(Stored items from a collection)
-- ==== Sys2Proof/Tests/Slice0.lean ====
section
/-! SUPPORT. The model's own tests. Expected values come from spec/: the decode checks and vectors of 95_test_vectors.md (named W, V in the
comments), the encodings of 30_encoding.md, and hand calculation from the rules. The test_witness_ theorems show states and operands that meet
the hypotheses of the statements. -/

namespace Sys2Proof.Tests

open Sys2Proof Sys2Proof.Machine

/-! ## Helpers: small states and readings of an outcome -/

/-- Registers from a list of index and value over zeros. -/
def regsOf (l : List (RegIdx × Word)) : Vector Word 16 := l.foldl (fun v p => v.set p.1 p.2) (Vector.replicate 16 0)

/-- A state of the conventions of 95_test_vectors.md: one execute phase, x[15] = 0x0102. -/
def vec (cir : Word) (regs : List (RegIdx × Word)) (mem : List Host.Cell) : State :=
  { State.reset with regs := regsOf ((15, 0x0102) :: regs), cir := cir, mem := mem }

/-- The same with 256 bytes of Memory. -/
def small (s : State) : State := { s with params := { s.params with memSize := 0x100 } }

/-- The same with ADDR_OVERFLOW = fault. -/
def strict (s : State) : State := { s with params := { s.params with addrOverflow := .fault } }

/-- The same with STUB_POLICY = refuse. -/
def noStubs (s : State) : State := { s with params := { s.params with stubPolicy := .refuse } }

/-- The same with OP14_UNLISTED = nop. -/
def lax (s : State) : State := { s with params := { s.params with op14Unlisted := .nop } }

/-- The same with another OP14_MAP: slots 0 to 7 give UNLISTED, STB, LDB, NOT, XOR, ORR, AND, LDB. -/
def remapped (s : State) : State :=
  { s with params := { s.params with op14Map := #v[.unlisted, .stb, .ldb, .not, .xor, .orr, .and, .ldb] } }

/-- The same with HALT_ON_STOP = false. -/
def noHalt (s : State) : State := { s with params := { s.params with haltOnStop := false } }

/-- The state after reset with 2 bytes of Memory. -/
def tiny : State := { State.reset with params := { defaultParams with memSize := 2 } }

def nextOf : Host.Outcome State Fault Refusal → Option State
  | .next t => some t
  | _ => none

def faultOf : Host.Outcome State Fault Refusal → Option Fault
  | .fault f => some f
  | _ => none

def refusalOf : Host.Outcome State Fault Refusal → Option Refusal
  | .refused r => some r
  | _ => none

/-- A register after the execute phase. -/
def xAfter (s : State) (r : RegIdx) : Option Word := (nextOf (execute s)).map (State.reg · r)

* * *

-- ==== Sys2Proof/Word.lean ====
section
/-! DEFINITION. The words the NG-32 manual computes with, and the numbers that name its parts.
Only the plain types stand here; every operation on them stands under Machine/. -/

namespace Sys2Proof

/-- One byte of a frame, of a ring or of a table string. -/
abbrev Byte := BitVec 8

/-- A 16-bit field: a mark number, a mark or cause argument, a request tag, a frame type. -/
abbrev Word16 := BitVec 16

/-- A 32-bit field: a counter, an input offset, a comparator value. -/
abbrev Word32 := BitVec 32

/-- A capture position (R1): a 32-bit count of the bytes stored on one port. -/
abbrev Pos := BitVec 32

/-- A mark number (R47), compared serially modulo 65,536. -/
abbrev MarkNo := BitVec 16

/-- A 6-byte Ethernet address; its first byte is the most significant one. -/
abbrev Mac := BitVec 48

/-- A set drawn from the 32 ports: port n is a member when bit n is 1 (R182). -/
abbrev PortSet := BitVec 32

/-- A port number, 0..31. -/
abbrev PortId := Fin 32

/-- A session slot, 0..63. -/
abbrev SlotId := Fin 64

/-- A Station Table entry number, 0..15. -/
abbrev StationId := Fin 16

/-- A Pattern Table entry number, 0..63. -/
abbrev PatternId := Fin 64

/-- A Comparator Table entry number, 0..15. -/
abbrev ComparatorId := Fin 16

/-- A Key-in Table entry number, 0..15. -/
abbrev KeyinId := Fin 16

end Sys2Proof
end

Work request
Search the entries above for "same". Return every line that has it.

Exercise result
/-- The same with 256 bytes of Memory. -/
/-- The same with ADDR_OVERFLOW = fault. -/
/-- The same with STUB_POLICY = refuse. -/
/-- The same with OP14_UNLISTED = nop. -/
/-- The same with another OP14_MAP: slots 0 to 7 give UNLISTED, STB, LDB, NOT, XOR, ORR, AND, LDB. -/
/-- The same with HALT_ON_STOP = false. -/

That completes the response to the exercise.